(DIRECTIONS FOR THIS TASK) Your answer should be the lines below from the one holding "commandWordReservedZero 0x00000101#32 = false" through the one holding "theorem test_decode_frame_decode : decode", copied exactly and with nothing else.

[Extracted data entries]
-- ==== Sys2Proof/Tests/Slice0.lean ====
section
/-! SUPPORT. The model's own tests: expected values come from the vectors of spec/95_test_vectors.md and from words written
out from the encoding tables; and one witness for the hypotheses of each statement. -/

namespace Sys2Proof.Tests

open Sys2Proof Sys2Proof.Machine

/-! ### WellFormed: each check refuses an ill-formed term -/

theorem test_standard_build_wellFormed : Config.standard.wellFormed = true := by decide
theorem test_build_base_misaligned : { Config.standard with blockBase := 0x4000 }.wellFormed = false := by decide
theorem test_build_bus_narrow : { Config.standard with hostAddrBits := 14 }.wellFormed = false := by decide
theorem test_build_window_off_bus :
    { Config.standard with blockBase := 0x8000, hostAddrBits := 15 }.wellFormed = false := by decide
theorem test_build_fbuf_small : { Config.standard with fbufSize := 1028 }.wellFormed = false := by decide
theorem test_build_fbuf_large : { Config.standard with fbufSize := 4097 }.wellFormed = false := by decide
theorem test_build_allow_few : { Config.standard with allowN := 4 }.wellFormed = false := by decide
theorem test_build_allow_many : { Config.standard with allowN := 9 }.wellFormed = false := by decide
theorem test_word_reserved_refused :
    commandWordReservedZero 0x00000101#32 = false ∧ commandWordWellFormed 0x00000101#32 = false := by decide
theorem test_word_unassigned_refused :
    commandWordOpcodeAssigned 0x00000005#32 = false ∧ commandWordWellFormed 0x00000013#32 = false := by decide
theorem test_word_wellFormed :
    [0x01#32, 0x02#32, 0x03#32, 0x04#32, 0x10#32, 0x11#32, 0x12#32].all commandWordWellFormed = true := by decide

/-! ### Decoding: words written out bit by bit, RSVD [31:8] then OPCODE [7:0] (30_encoding.md R80, R82) -/

theorem test_decode_frame_parse : decode 0b000000000000000000000000_00000001#32 = .ok .frameParse := by decide
theorem test_decode_crc_check : decode 0b000000000000000000000000_00000010#32 = .ok .crcCheck := by decide
theorem test_decode_msm7_decode : decode 0b000000000000000000000000_00000011#32 = .ok .msm7Decode := by decide
theorem test_decode_frame_decode : decode 0b000000000000000000000000_00000100#32 = .ok .frameDecode := by decide
theorem test_decode_tow_from_utc : decode 0b000000000000000000000000_00010000#32 = .ok .towFromUtc := by decide
theorem test_decode_utc_from_tow : decode 0b000000000000000000000000_00010001#32 = .ok .utcFromTow := by decide
theorem test_decode_tow_compare : decode 0b000000000000000000000000_00010010#32 = .ok .towCompare := by decide
theorem test_decode_refuses_by_name :
    decode 0x00000101#32 = .error .reservedBitsSet ∧ decode 0x00000005#32 = .error .unassignedOpcode := by decide
theorem test_table_word_too_wide : decodeTableWord 40 0x0100000001 = none := by decide

/-! ### Small states -/

/-- Allowlist A5 of 95_test_vectors.md. -/
def allowA5 : Vector AllowEntry 8 :=
  #v[⟨true, 1005⟩, ⟨true, 1077⟩, ⟨true, 1097⟩, ⟨true, 1117⟩, ⟨true, 1127⟩, ⟨false, 0⟩, ⟨false, 0⟩, ⟨false, 0⟩]

/-- The reset state with `bytes` in FBUF from `base` on, BUF_LEN and FRAME_BASE around them, and allowlist A5. -/
def holding (base : Nat) (bytes : List Byte) : State :=
  { State.reset with
    fbuf := ((List.range bytes.length).map (base + ·)).zip bytes
    frameBase := BitVec.ofNat 12 base
    bufLen := BitVec.ofNat 13 (base + bytes.length)
    allow := allowA5 }

/-- The reset state with time operands. -/
def timing (a0 a1 a2 leap : Word) : State := { State.reset with arg0 := a0, arg1 := a1, arg2 := a2, leapSeconds := leap }

/-- The state with a command pending. -/
def pendingOn (w : Word) (s : State) : State := latchCommand w s

def frameE : WireFrame := ⟨0, [], 0x47EA4B⟩
def frameRSV : WireFrame := ⟨63, [], 0x32C24F⟩
def frameL1 : WireFrame := ⟨0, [0xAB], 0x98960F⟩
def frameL2 : WireFrame := ⟨0, [0x43, 0x50], 0x06A27E⟩
def frame1005 : WireFrame :=
  ⟨0, [0x3E, 0xD7, 0xD3, 0x02, 0x02, 0x98, 0x0E, 0xDE, 0xEF, 0x34, 0xB4, 0xBD, 0x62, 0xAC, 0x09, 0x41, 0x98, 0x6F, 0x33],
    0x360B98⟩
def frameM1 : WireFrame :=
  ⟨0, [0x43, 0x51, 0x23, 0x48, 0x1A, 0x21, 0x43, 0x55, 0x37, 0x03, 0x10, 0x09, 0x1A, 0x2B, 0x3C, 0x4D, 0x5E, 0x6F, 0x7C,
    0x40, 0x00, 0x00, 0x00, 0x00, 0x00, 0x00, 0x0A, 0x00, 0x00, 0x00, 0x08], 0x09DD8E⟩
/-- M4: 30 payload bytes. -/
def frameM4 : WireFrame := ⟨0, [0x43, 0x50, 0, 0, 0, 0, 0, 0, 0, 1, 0, 0, 0, 0, 0, 0, 0, 0, 4] ++ List.replicate 11 0, 0x83E83D⟩
/-- M7: the time of week is out of range. -/
def frameM7 : WireFrame :=
  ⟨0, [0x43, 0x50, 0x00, 0x90, 0x32, 0x10, 0, 0, 0, 1, 0, 0, 0, 0, 0, 0, 0, 0, 4] ++ List.replicate 12 0, 0x30E475⟩
/-- A frame without payload whose checksum bytes read 1077 (row M-12). -/
def frameSpill : WireFrame := ⟨0, [], 0x435000⟩

/-- M1's fields (95_test_vectors.md, "M1 field by field"). -/
def headerM1 : Msm7Header :=
  { stationId := 291, timeOfWeekMs := 302418000, syncFlag := 1, issueOfData := 5, timeS := 42, clockSteering := 1,
    externalClock := 2, smoothingIndicator := 3, smoothingIntervalS := 4, satelliteCount := 3, signalCount := 2,
    cellMask := 0x0123456789ABCDEF, satelliteMask := 0x8800000000000001, signalMask := 0x40000001 }

/-- Each named frame's checksum is the CRC of its other bytes (table "Named frames": computed = received). -/
theorem test_named_frames_checksums :
    [frameE, frameRSV, frameL1, frameL2, frame1005, frameM1, frameM4, frameM7].all
      (fun f => crc24q (f.covered 0xD3) == f.checksum) = true := by decide +kernel

/-- The STATUS word after a command, if it completes. -/
def statusAfter (i : Instr) (s : State) : Option Word := (nextState (exec i s)).map (·.statusWord)

/-! ### Each command: at most two tests, expected values from 95_test_vectors.md -/

/-- Row P1 and P19's shape: the message number of an empty frame is made of checksum bits. -/
theorem test_frame_parse_empty_frame :
    (nextState (exec .frameParse (holding 100 (frameE.bytes 0xD3)))).map (·.groupF) =
      some ⟨0, 1150, false, .unrecognized, 103, 106, 0x47EA4B⟩ := by decide

/-- Row P13: LONGLEN. -/
theorem test_frame_parse_long_length :
    statusAfter .frameParse (holding 0 [0xD3, 0x00, 0x05, 0x00, 0x00, 0x00]) = some 0x00010022#32 := by decide

/-- Row C3. -/
theorem test_crc_check_1005 :
    (nextState (exec .crcCheck (holding 0 (frame1005.bytes 0xD3)))).map (·.groupC) = some ⟨0x360B98, true, true⟩ := by
  decide +kernel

(OUTPUT BELOW)
    commandWordReservedZero 0x00000101#32 = false ∧ commandWordWellFormed 0x00000101#32 = false := by decide
theorem test_word_unassigned_refused :
    commandWordOpcodeAssigned 0x00000005#32 = false ∧ commandWordWellFormed 0x00000013#32 = false := by decide
theorem test_word_wellFormed :
    [0x01#32, 0x02#32, 0x03#32, 0x04#32, 0x10#32, 0x11#32, 0x12#32].all commandWordWellFormed = true := by decide

/-! ### Decoding: words written out bit by bit, RSVD [31:8] then OPCODE [7:0] (30_encoding.md R80, R82) -/

theorem test_decode_frame_parse : decode 0b000000000000000000000000_00000001#32 = .ok .frameParse := by decide
theorem test_decode_crc_check : decode 0b000000000000000000000000_00000010#32 = .ok .crcCheck := by decide
theorem test_decode_msm7_decode : decode 0b000000000000000000000000_00000011#32 = .ok .msm7Decode := by decide
theorem test_decode_frame_decode : decode 0b000000000000000000000000_00000100#32 = .ok .frameDecode := by decide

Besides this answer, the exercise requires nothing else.